17. What is a freeze pane?  
    **Answer:** For spreadsheets that are too large to be displayed all at once, it’s helpful to “freeze” a few of the top rows or leftmost columns onscreen. Frozen column or row headers, for example, are always visible to the user even as they scroll through the spreadsheet. These are known as *freeze panes*.

18. What five functions and methods do you have to call to create a bar chart?  
    **Answer:**
    ```
    import openpyxl
    wb = openpyxl.Workbook()
    sheet = wb.active
    for i in range(1, 11):  # Create some data in column A.
        sheet['A' + str(i)] = i * i
        
    ref_obj = openpyxl.chart.Reference(sheet, 1, 1, 1, 10)

    series_obj = openpyxl.chart.Series(ref_obj, title='First series')

    chart_obj = openpyxl.chart.BarChart()
    chart_obj.title = 'My Chart'
    chart_obj.append(series_obj)

    sheet.add_chart(chart_obj, 'C5')
    wb.save('sampleChart3.xlsx')
    ```

## Practice Programs

For practice, write programs to do the following tasks.

### Multiplication Table Maker
Create a program multiplicationTable.py that takes a number N from the command line and creates an N×N multiplication table in an Excel spreadsheet.
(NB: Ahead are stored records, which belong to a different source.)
-- ==== Sys2Proof/Machine/Supervisor.lean ====
section
/-! DEFINITION. The supervisory converter SUP (R227 to R236): the sequence, conversions, thermistor pairs and wire break. -/

namespace Sys2Proof.Machine

/-! ## Sequence and times -/

/-- Channels of a pass, in order (R234). -/
def State.supSequence (s : State) : List Nat :=
  match s.supRec with
  | some r => (List.range (fieldAt r 5 1)).map fun i => fieldAt r (16 + i) 1
  | none => ((List.range 4).filter fun i => (s.refInput i).isSome) ++ [4, 5, 6, 7, 8, 9, 10]

/-- SUP works: released and FD18 not fenced. -/
def State.supOn (s : State) : Bool := s.live && s.cfg.state == 1 && s.tim.a.controlled && !s.isShut 18

/-- Full settling in CK_LNC periods, rounded up (Table 7.7): filter order times decimation at 1.536 MHz. -/
def State.supSettle (s : State) : Nat :=
  let dec := match s.supNotch with | 0 => 30720 | 1 => 25600 | _ => 153600
  ((if s.supFilter = 0 then 3 else 4) * dec * 3125 + 11) / 12

/-- A tenth of a millisecond in CK_LNC periods. -/
def tenthMsP : Nat := 40000

/-- From a conversion's beginning to the restart of its filter: EXC_SETTLE, or the multiplexer's settle (R231, R234). -/
def State.supRestart (s : State) (k : SupStep) : Nat :=
  match k with
  | .single => tenthMsP
  | .plus | .minus _ | .burnOut _ => s.excSettle * tenthMsP

/-- The channel being converted. -/
def State.supChannel (s : State) : Nat := s.supSequence.getD s.sup.pos 0

/-- Change SUP. -/
def State.setSup (s : State) (f : Sup → Sup) : State := { s with sup := f s.sup }

/-- Change a thermistor input. -/
def State.setInput (s : State) (i : Fin 4) (f : Thermistor → Thermistor) : State :=
  s.setSup fun x => { x with inputs := upd x.inputs i f }

/-- The first step of a channel: a pair, or its burn-out test while the input is declared open (R231, R233). -/
def State.firstStep (s : State) (channel : Nat) : SupStep :=
  match s.sup.inputs[channel]? with
  | none => .single
  | some t => if t.broken = 1 ∧ t.retry = false then .burnOut true else .plus

/-- The conversion at a position of the sequence begins. -/
def State.supBegin (s : State) (pos : Nat) (k : SupStep) : State :=
  s.setSup fun x => { x with pos := pos, step := k, beganAt := s.now, coarseDone := false }

/-- SUP_PASS_START (R234, R235, Table 7.11): a pass starts as soon as the last has ended, or at its timed start, which is skipped
while a pass still converts; a failed self-test loses every reading and reports FD18. -/
def execSupPassStart (dt : Nat) (selfTestOk : Bool) (s : State) : Host.Outcome State Fault Refusal :=
  let s := s.elapse dt
  let slot : Int := (s.extTime - (s.supDelay * 256000000 : Nat) : Int) / (s.supPeriod * 256000000 : Nat)
  let timed := s.supPeriod != 0
  if !s.supOn || s.supSequence.isEmpty || (timed && decide (slot = s.sup.timer)) || (!timed && s.sup.converting) then .next s
  else
    let s := s.setSup fun x => { x with timer := if timed then slot else x.timer }
    if s.sup.converting then .next (s.setSup fun x => { x with trigSkipped := x.trigSkipped + 1 })
    else if selfTestOk then
      let s := s.setSup fun x => { x with converting := true, passAt := s.now }
      .next (s.supBegin 0 (s.firstStep (s.supSequence.getD 0 0)))
    else .next (s.loseAll.report 18 (supFault 9) 0)

/-! ## Results -/

/-- Beyond 0.98 of the reference (R232). -/
def supOver (v : Int) : Bool := decide (50 * v.natAbs > 49 * 2 ^ 23)

/-- The code delivered for a conversion: full scale when beyond (R232). -/
def supCode (v : Int) : Int := if supOver v then (if v < 0 then -(2 ^ 23 : Int) else 2 ^ 23 - 1) else v

/-- A converter code: 24 bits (R227). -/
def code24 (v : Int) : Int := clampInt 24 v

/-- A result enters SUP_BUF (R236, Table 7.9). -/
def State.supDeliver (s : State) (flags : Nat) (v : Int) : State :=
  s.setSup fun x =>
    { x with
      buf := ((⟨s.devTime, s.supChannel, flags, supCode v⟩ : SupEntry) :: x.buf).take 1024
      bufIndex := (x.bufIndex + 1) % 1024 }

/-- SUP_CHn_LAST. -/
def State.supLast (s : State) (v : Int) : State :=
  s.setSup fun x => { x with last := Vector.ofFn fun k => if k.val = s.supChannel then supCode v else x.last[k] }

/-- The next conversion of the pass begins, or the pass ends (R234). -/
def State.supNext (s : State) : State :=
  let n := s.sup.pos + 1
  if n < s.supSequence.length then s.supBegin n (s.firstStep (s.supSequence.getD n 0))
  else s.setSup fun x => { x with converting := false, passTime := BitVec.ofNat 32 ((s.now - x.passAt) / usP) }

/-- The thermistor input being converted. -/
def State.supInput (s : State) : Fin 4 := ⟨s.supChannel % 4, Nat.mod_lt _ (by decide)⟩

/-- An input is declared open (`how` 1) or shorted (2): recorded, warned, and its reading lost (R232). -/
def State.declareBreak (s : State) (how : Nat) : State :=
  let i := s.supInput
  if s.sup.inputs[i].broken = how then s.setInput i fun t => { t with retry := false }
  else
    let s := s.setInput i fun t => { t with broken := how, retry := false, breaks := t.breaks + 1 }
    let v := BitVec.ofNat 32 i.val
    let s := s.record (s.bbxRec 0x0063 18 (supFault 6) v (le 4 i.val ++ le 4 (how - 1)))
    let s := s.warn 0x00150001#32 v true
    match s.inputSource i.val with
    | some (p, k) => s.loseReading p k
    | none => s

/-- A valid pair of an input (R231 to R233). -/
def State.goodPair (s : State) (x : Int) : State :=
  let i := s.supInput
  let s := s.setInput i fun t => { t with broken := 0, retry := false }
  let s := if s.sup.inputs.toList.all fun t => t.broken == 0 then s.warnEnded 0x00150001#32 else s
  match s.inputSource i.val with
  | some (p, k) => s.goodReading p k (thermistorTemp ((s.refInput i.val).getD []) x)
  | none => s

/-- A pair has two half-conversions in range: its result is x (R231); below 0.02 the input is shorted (R232). -/
def State.supPair (s : State) (vPlus vMinus : Int) : State :=
  let d := vPlus - vMinus
  let x := pickRound 17 ((d : Rat) / 2)
  if 50 * x.natAbs < 2 ^ 23 then ((s.supDeliver 16 x).supLast x).declareBreak 2
  else ((s.supDeliver 0 x).supLast x).goodPair x

/-- VAPD or a bias in mV: code of 1.200 V behind a ÷16 divider (R227); what lies beyond 19.2 V reads as 19.2 V. Log entry 127, DEDUCED. -/
def supMv (v : Int) : Int := roundDiv (v * 19200) (2 ^ 23)

/-- The highest bias setting of either port (R203). -/
def State.highestBias (s : State) : Nat :=
  (bothPorts.flatMap fun p => if s.hasRaman p then [s.biasSet p .as, s.biasSet p .st] else []).foldl max 0

/-- A channel that is no thermistor has its result (Table 7.6): θ, VAPD with its warning (Table 7.11), or a measured bias. -/
def State.supSingle (s : State) (v : Int) : State :=
  let full := supOver v
  let s := (s.supDeliver (bitIf full 1) v).supLast v
  let c := s.supChannel
  let bias := fun (p : Port) (b : Fin 2) (s : State) =>
    s.setDts p fun d => { d with biasMv := d.biasMv.set b (supMv (supCode v)).toNat }
  match c with
  | 4 => if full then s.loseReading 0 .theta else s.goodReading 0 .theta (Config.receiverTemp 0 v)
  | 5 => if full then s.loseReading 1 .theta else s.goodReading 1 .theta (Config.receiverTemp 1 v)
  | 6 =>
    let mv := supMv (supCode v)
    if s.highestBias ≠ 0 ∧ mv < s.highestBias + 2000 then
      let w := BitVec.ofInt 32 mv
      (if s.warned 0x000A0001#32 then s else s.record (s.bbxRec 0x0040 7 (rmnFault 3) w [])).warn 0x000A0001#32 w true
    else s.warnEnded 0x000A0001#32
  | 7 => bias 0 0 s
  | 8 => bias 0 1 s
  | 9 => bias 1 0 s
  | 10 => bias 1 1 s
  | _ => s

/-- SUP_CONVERSION_DONE (R228, R231 to R233): the conversion has settled; what it means depends on the step of the channel. -/
def execSupConversionDone (dt : Nat) (code : Int) (s : State) : Host.Outcome State Fault Refusal :=
  let s := s.elapse dt
  if !s.supOn || !s.sup.converting || decide (s.now < s.sup.beganAt + s.supRestart s.sup.step + s.supSettle) then .next s
  else
    let v := code24 code
    match s.sup.step with
    | .single => .next (s.supSingle v).supNext
    | .plus =>
      if supOver v then .next ((s.supDeliver 2 v).supBegin s.sup.pos (.burnOut false))
      else .next (s.supBegin s.sup.pos (.minus v))
    | .minus vPlus =>
      if supOver v then .next ((s.supDeliver 2 v).supBegin s.sup.pos (.burnOut false))
      else .next (s.supPair vPlus v).supNext
    | .burnOut ofOpen =>
      if supOver v then .next ((s.supDeliver (2 + 4 + 8) v).declareBreak 1).supNext
      else
        let s := s.supDeliver 8 v
        .next (s.setInput s.supInput fun t =>
          if ofOpen then { t with retry := true } else { t with overrange := t.overrange + 1 }).supNext

/-- SUP_COARSE_VALUE (R228): with COARSE 1, one early value 3.0 ms after each restart of the filter. -/
def execSupCoarseValue (dt : Nat) (code : Int) (s : State) : Host.Outcome State Fault Refusal :=
  let s := s.elapse dt
  if s.supOn && s.sup.converting && s.supCoarse == 1 && !s.sup.coarseDone &&
      decide (s.sup.beganAt + s.supRestart s.sup.step + 3 * msP ≤ s.now) then
    let v := code24 code
    let test := match s.sup.step with | .burnOut _ => true | _ => false
    .next ((s.supDeliver (1 + bitIf (supOver v) 1 + bitIf test 3) v).setSup fun x => { x with coarseDone := true })
  else .next s

/-- SUP starts or resumes: no pass under way, and the next timed start awaited (R235). -/
def State.supStart (s : State) : State :=
  let slot : Int :=
    if s.supPeriod = 0 then -1
    else (s.extTime - (s.supDelay * 256000000 : Nat) : Int) / (s.supPeriod * 256000000 : Nat)
  s.setSup fun x => { x with converting := false, pos := 0, timer := slot }

end Sys2Proof.Machine
end

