/-- A pass of the supervisory converter starts with the first channel of its sequence when it is due (R234, R235); a timed start
during a pass is counted as skipped, and a failed self-test reports FD18. A settled conversion (R228, R231 to R233, R236): a
half-conversion in range is kept and its mate begins; one beyond 0.98 of the reference is delivered with its flag and the burn-out
test begins; a burn-out test that reads full scale declares the input open. The next channel follows, or the pass ends. A coarse
value is delivered once per restart of the filter. Rests on log entry 58 (the model's choices). -/
def Obligations.SupConverts : Prop :=
  (∀ (s u : State) (dt : Nat) (ok : Bool), u = s.elapse dt → u.supOn = true → u.supSequence ≠ [] →
     (u.supPeriod = 0 → u.sup.converting = false → ok = true → ∃ t, exec (.supPassStart dt ok) s = .next t ∧ t = { u with sup := t.sup } ∧
       t.sup.converting = true ∧ t.sup.pos = 0 ∧ t.sup.beganAt = u.now ∧ t.sup.passAt = u.now ∧ t.sup.coarseDone = false) ∧
     (u.supPeriod ≠ 0 →
       ((u.extTime : Int) - (u.supDelay * 256000000 : Nat)) / ((u.supPeriod * 256000000 : Nat) : Int) ≠ u.sup.timer →
       ∃ t, exec (.supPassStart dt ok) s = .next t ∧
         t.sup.timer = ((u.extTime : Int) - (u.supDelay * 256000000 : Nat)) / ((u.supPeriod * 256000000 : Nat) : Int) ∧
         (u.sup.converting = true → t = { u with sup := t.sup } ∧ t.sup.trigSkipped = u.sup.trigSkipped + 1 ∧ t.sup.pos = u.sup.pos) ∧
         (u.sup.converting = false → ok = true → t = { u with sup := t.sup } ∧ t.sup.converting = true ∧ t.sup.pos = 0)) ∧
     (u.sup.converting = false → u.supPeriod = 0 → ok = false → ∃ t, exec (.supPassStart dt ok) s = .next t ∧
       t.Reported 18 0x00158009#32 0 ∧ t.sup.converting = false ∧ t.ControlKept u ∧ t.opt = u.opt ∧ t.acq = u.acq ∧ t.sht = u.sht)) ∧
  (∀ (s u : State) (dt : Nat) (code : Int), u = s.elapse dt → u.supOn = true → u.sup.converting = true →
     (u.sup.beganAt + u.supRestart u.sup.step + u.supSettle ≤ u.now → ∃ t, exec (.supConversionDone dt code) s = .next t ∧
       t.ControlKept u ∧ t.opt = u.opt ∧ t.sht = u.sht ∧ t.acq = u.acq ∧ t.phs = u.phs ∧ t.evt = u.evt ∧ t.tiu = u.tiu ∧
       (u.sup.step = .plus → supOver (code24 code) = false → t.sup = { u.sup with step := .minus (code24 code), beganAt := u.now, coarseDone := false }) ∧
       ((u.sup.step = .plus ∨ ∃ v, u.sup.step = .minus v) → supOver (code24 code) = true → t.sup.step = .burnOut false ∧ t.sup.pos = u.sup.pos ∧
         t.sup.bufIndex = (u.sup.bufIndex + 1) % 1024 ∧
         t.sup.buf.head? = some ⟨u.devTime, u.supChannel, 2, supCode (code24 code)⟩) ∧
       (∀ o, u.sup.step = .burnOut o → supOver (code24 code) = true → t.sup.inputs[u.supInput].broken = 1 ∧
         (u.sup.inputs[u.supInput].broken ≠ 1 → t.sup.inputs[u.supInput].breaks = u.sup.inputs[u.supInput].breaks + 1)) ∧
       (u.sup.step = .single ∨ (∃ o, u.sup.step = .burnOut o) ∨ (∃ v, u.sup.step = .minus v ∧ supOver (code24 code) = false) →
         t.sup.bufIndex = (u.sup.bufIndex + 1) % 1024 ∧
         (u.sup.pos + 1 < u.supSequence.length → t.sup.pos = u.sup.pos + 1 ∧ t.sup.converting = true ∧ t.sup.beganAt = u.now) ∧
         (u.supSequence.length ≤ u.sup.pos + 1 → t.sup.converting = false))) ∧
     (u.supCoarse = 1 → u.sup.coarseDone = false → u.sup.beganAt + u.supRestart u.sup.step + 3 * msP ≤ u.now →
       ∃ t, exec (.supCoarseValue dt code) s = .next t ∧ t = { u with sup := t.sup } ∧ t.sup.coarseDone = true ∧
         t.sup.bufIndex = (u.sup.bufIndex + 1) % 1024 ∧ t.sup.step = u.sup.step ∧
         ∃ f, t.sup.buf.head? = some ⟨u.devTime, u.supChannel, f, supCode (code24 code)⟩ ∧ f % 2 = 1))

/-! ## Alarm outputs and notices (chapters 8 and 9) -/

/-- A notice of EVT that reaches the output stage brings the demand (R251, R253, R274): an output in MODE 0 is asserted while demanded
and released once it has been asserted for MIN_ASSERT, in MODE 1 it latches; an output that holds a fence state, or that is without
entries, keeps its land. The EVENT records of the decisions follow, and the notice is counted as a flit. Once it is no longer
demanded and has been asserted for MIN_ASSERT, an output of MODE 0 is released. Nothing but outputs, EVT and what it reports on
changes. Rests on log entries 49, 50, 101 (the model's choices). -/
def Obligations.AlarmsFollowDemand : Prop :=
  ∀ (s u : State) (dt : Nat) (o : Fin 4), u = s.elapse dt → u.live = true →
    (∀ f, u.evt.notice = some f → u.mayInject .evt = true → ∃ t, exec (.alarmDemandNotice dt) s = .next t ∧
      t = { u with alarms := t.alarms, evt := t.evt, fab := t.fab, mem := t.mem, routes := t.routes, pcie := t.pcie,
                   outputs := t.outputs } ∧
      t.mem.cells = u.mem.cells ∧ t.evt.notice = none ∧ t.evt.due = [] ∧
      t.evt.events = u.evt.events + BitVec.ofNat 64 u.evt.due.length ∧ t.fab.uFlits = u.fab.uFlits + 1 ∧
      (f.sinks.contains 9 = false → t.alarms = u.alarms) ∧
      (f.sinks.contains 9 = true → t.alarms[o].demanded = f.tells.demand.getLsbD o.val ∧
        (u.alarms[o].fenced = true ∨ (u.alarms[o].waits = true ∧ u.windowsSeen o = false) ∨ u.alarmEntries o = [] →
          t.alarms[o].asserted = u.alarms[o].asserted) ∧
        (u.alarms[o].fenced = false → u.alarms[o].waits = false ∨ u.windowsSeen o = true → u.alarmEntries o ≠ [] →
          (u.alarmMode o ≠ 1 → f.tells.demand.getLsbD o.val = true → t.alarms[o].asserted = true) ∧
          (u.alarmMode o ≠ 1 → f.tells.demand.getLsbD o.val = false → t.alarms[o].asserted =
            (if u.alarms[o].since + u.minAssert o * msP ≤ u.now then false else u.alarms[o].asserted)) ∧
          (u.alarmMode o = 1 → t.alarms[o].asserted = (u.alarms[o].latched || f.tells.demand.getLsbD o.val) ∧
            t.alarms[o].latched = (u.alarms[o].latched || f.tells.demand.getLsbD o.val))))) ∧
    (u.alarms[o].asserted = true → u.alarms[o].demanded = false → u.alarms[o].fenced = false → u.alarms[o].waits = false →
      u.alarmMode o = 0 → u.alarms[o].since + u.minAssert o * msP ≤ u.now → exec (.alarmMinAssertExpiry dt o) s =
        .next { u with alarms := u.alarms.set o { u.alarms[o] with asserted := false } })

/-- Urgent notices (R272 to R274, R285): the operator side tells changed inputs and ALS states to their sinks, no sooner than 10 ns
after its last flit; unchanged states are not told. Every microsecond each source repeats its states: the operator side's reach their
sinks, the alarm outputs take EVT's demand, the fence agents take the active controller's mask, and every notice lost before is counted
late. A warning whose condition has been absent for 1 s clears with its records; one that holds, or that stays until restart, does not
(R416). Rests on log entries 49, 61, 92, 94 (the model's choices). -/
def Obligations.NoticesAndWarnings : Prop :=
  (∀ (s u : State) (dt : Nat), u = s.elapse dt → u.live = true →
     (u.mayInject .operator = true → u.permits.sent ≠ some u.operatorTells → ∃ t, exec (.operatorStateNotice dt) s = .next t ∧
       t = { u with permits := { u.permits with sent := some u.operatorTells, noticed := some u.operatorTells }, fab := t.fab } ∧
       t.fab.uFlits = u.fab.uFlits + 1 ∧ t.fab.u.sentAt[(3 : Fin 4)] = some u.now) ∧
     (u.mayInject .operator = false ∨ u.permits.sent = some u.operatorTells → exec (.operatorStateNotice dt) s = .next u) ∧
     (u.now < u.fab.u.repeatedAt + usP → exec (.uNoticeRepeat dt) s = .next u) ∧
     (u.fab.u.repeatedAt + usP ≤ u.now → ∃ t, exec (.uNoticeRepeat dt) s = .next t ∧
       t.permits = { u.permits with sent := some u.operatorTells, noticed := some u.operatorTells } ∧
       t.fab.uLate = u.fab.uLate + BitVec.ofNat 32 (u.fab.u.lost.toList.filter id).length ∧
       (∀ i : Fin 4, t.fab.u.lost[i] = false) ∧ t.fab.u.repeatedAt = u.now ∧
       (u.evtOn = true → t.evt.notice = none ∧ ∀ o : Fin 4, t.alarms[o].demanded = u.demandOf o) ∧
       (u.hb.ctlA = .active ∨ u.hb.ctlB = .active → t.hb.notice = none ∧
         ∀ d : Domain, (u.dom d).fenced = true → t.isShut d = true) ∧
       t.power = u.power ∧ t.tiu = u.tiu ∧ t.phs = u.phs ∧ t.mem.cells = u.mem.cells ∧ t.trigLevel = u.trigLevel ∧
       t.now = u.now)) ∧
  (∀ (s u : State) (dt : Nat) (code : U32) (w : Warn), u = s.elapse dt →
     (u.hb.warnings.find? fun x => x.code == code) = some w →
     (u.live = true → u.hatbandActs = true → stickyWarning code = false → w.holders = [] → w.seenAt + secP ≤ u.now →
       ∃ t, exec (.warningClear dt code) s = .next t ∧ OnlyReports t u ∧
         (code ≠ 0x00030002#32 → t.warned code = false) ∧
         (u.bbx.queue.length < 64 → t.warned code = false ∧ t.Logged 0x0011 code)) ∧
     (stickyWarning code = true ∨ w.holders ≠ [] ∨ u.now < w.seenAt + secP → exec (.warningClear dt code) s = .next u))

/-! ## The stitch network (chapter 9) -/

/-- A region sample (R275, R276): a seam more than 60 mV or 25 K apart is beyond delta and the U bound is withdrawn, and one beyond it anew raises the warning; it is within again
after 1 ms at or below 50 mV and 22 K; with every seam within, the bound holds and the time it was withdrawn is counted. -/
def Obligations.RegionsSampled : Prop :=
  ∀ (s u : State) (dt : Nat) (mv : List Nat) (halfK : List Int), u = s.elapse dt → u.live = true →
    ∃ t, exec (.regionDeltaSample dt mv halfK) s = .next t ∧ OnlyReports t { u with fab := t.fab } ∧
      (∀ r : Region, t.fab.regions[r] = { u.fab.regions[r] with vcore := mv.getD r.val 0 / 2 * 2, tj := halfK.getD r.val 0 }) ∧
      (∀ k : Fin 13, 60 < (t.fab.seamDiff k).1 ∨ 50 < (t.fab.seamDiff k).2 → t.fab.seams[k].beyond = true ∧ t.fab.uBound = false) ∧
      (∀ k : Fin 13, (t.fab.seamDiff k).1 ≤ 50 → (t.fab.seamDiff k).2 ≤ 44 → u.fab.seams[k].outAt + msP ≤ u.now →
        t.fab.seams[k].beyond = false) ∧
      (∀ k : Fin 13, u.fab.seams[k].beyond = true → u.now < u.fab.seams[k].outAt + msP → t.fab.seams[k].beyond = true) ∧
      ((∀ k : Fin 13, t.fab.seams[k].beyond = false) → t.fab.uBound = true ∧ t.fab.withdrawn =
        (if u.fab.uBound then u.fab.withdrawn else u.fab.withdrawn + (u.now - u.fab.withdrawnAt))) ∧
      ((∃ k : Fin 13, t.fab.seams[k].beyond = true ∧ u.fab.seams[k].beyond = false) → u.hatbandActs = true →
        t.warned 0x000F0001#32 = true)
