/-! ## `State.setTim` -/

@[simp] theorem State.setTim_pending (f : Tim → Tim) : (s.setTim f).pending = s.pending := rfl
@[simp] theorem State.setTim_now (f : Tim → Tim) : (s.setTim f).now = s.now := rfl
@[simp] theorem State.setTim_free (f : Tim → Tim) : (s.setTim f).free = s.free := rfl
@[simp] theorem State.setTim_outputs (f : Tim → Tim) : (s.setTim f).outputs = s.outputs := rfl
@[simp] theorem State.setTim_power (f : Tim → Tim) : (s.setTim f).power = s.power := rfl
@[simp] theorem State.setTim_hb (f : Tim → Tim) : (s.setTim f).hb = s.hb := rfl
@[simp] theorem State.setTim_bbx (f : Tim → Tim) : (s.setTim f).bbx = s.bbx := rfl
@[simp] theorem State.setTim_flash (f : Tim → Tim) : (s.setTim f).flash = s.flash := rfl
@[simp] theorem State.setTim_cfg (f : Tim → Tim) : (s.setTim f).cfg = s.cfg := rfl
@[simp] theorem State.setTim_tim (f : Tim → Tim) : (s.setTim f).tim = f s.tim := rfl
@[simp] theorem State.setTim_tiu (f : Tim → Tim) : (s.setTim f).tiu = s.tiu := rfl
@[simp] theorem State.setTim_mem (f : Tim → Tim) : (s.setTim f).mem = s.mem := rfl
@[simp] theorem State.setTim_fab (f : Tim → Tim) : (s.setTim f).fab = s.fab := rfl
@[simp] theorem State.setTim_opt (f : Tim → Tim) : (s.setTim f).opt = s.opt := rfl
@[simp] theorem State.setTim_darkFrom (f : Tim → Tim) : (s.setTim f).darkFrom = s.darkFrom := rfl
@[simp] theorem State.setTim_sht (f : Tim → Tim) : (s.setTim f).sht = s.sht := rfl
@[simp] theorem State.setTim_trigLevel (f : Tim → Tim) : (s.setTim f).trigLevel = s.trigLevel := rfl
@[simp] theorem State.setTim_acq (f : Tim → Tim) : (s.setTim f).acq = s.acq := rfl
@[simp] theorem State.setTim_phs (f : Tim → Tim) : (s.setTim f).phs = s.phs := rfl
@[simp] theorem State.setTim_evt (f : Tim → Tim) : (s.setTim f).evt = s.evt := rfl
@[simp] theorem State.setTim_alarms (f : Tim → Tim) : (s.setTim f).alarms = s.alarms := rfl
@[simp] theorem State.setTim_dts (f : Tim → Tim) : (s.setTim f).dts = s.dts := rfl
@[simp] theorem State.setTim_battCorrected (f : Tim → Tim) : (s.setTim f).battCorrected = s.battCorrected := rfl
@[simp] theorem State.setTim_battUncorrected (f : Tim → Tim) : (s.setTim f).battUncorrected = s.battUncorrected := rfl
@[simp] theorem State.setTim_sup (f : Tim → Tim) : (s.setTim f).sup = s.sup := rfl
@[simp] theorem State.setTim_permits (f : Tim → Tim) : (s.setTim f).permits = s.permits := rfl
@[simp] theorem State.setTim_als (f : Tim → Tim) : (s.setTim f).als = s.als := rfl
@[simp] theorem State.setTim_pnl (f : Tim → Tim) : (s.setTim f).pnl = s.pnl := rfl
@[simp] theorem State.setTim_plk (f : Tim → Tim) : (s.setTim f).plk = s.plk := rfl
@[simp] theorem State.setTim_mbx (f : Tim → Tim) : (s.setTim f).mbx = s.mbx := rfl
@[simp] theorem State.setTim_cmp (f : Tim → Tim) : (s.setTim f).cmp = s.cmp := rfl
@[simp] theorem State.setTim_ringCoders (f : Tim → Tim) : (s.setTim f).ringCoders = s.ringCoders := rfl
@[simp] theorem State.setTim_lanes (f : Tim → Tim) : (s.setTim f).lanes = s.lanes := rfl
@[simp] theorem State.setTim_routes (f : Tim → Tim) : (s.setTim f).routes = s.routes := rfl
@[simp] theorem State.setTim_mgmt (f : Tim → Tim) : (s.setTim f).mgmt = s.mgmt := rfl
@[simp] theorem State.setTim_pcie (f : Tim → Tim) : (s.setTim f).pcie = s.pcie := rfl
@[simp] theorem State.setTim_latches (f : Tim → Tim) : (s.setTim f).latches = s.latches := rfl
@[simp] theorem State.setTim_readFailures (f : Tim → Tim) : (s.setTim f).readFailures = s.readFailures := rfl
For example, when the program is run like this:

`py multiplicationTable.py 6`  
it should create a spreadsheet that looks like Figure 14-10. Row 1 and column A should contain labels and be in bold.

### Blank Row Inserter
Create a program blankRowInserter.py that takes two integers and a filename string as command line arguments. Let’s call the first integer N and the second integer M. Starting at row N, the program should insert M blank rows into the spreadsheet. For example, when the program is run like this:

`python blankRowInserter.py 3 2 myProduce.xlsx`  
the “before” and “after” spreadsheets should look like Figure 14-11. You can write this program by reading in the contents of the spreadsheet. Then, when writing out the new spreadsheet, use a for loop to copy the first N lines. For the remaining lines, add M to the row number in the output spreadsheet.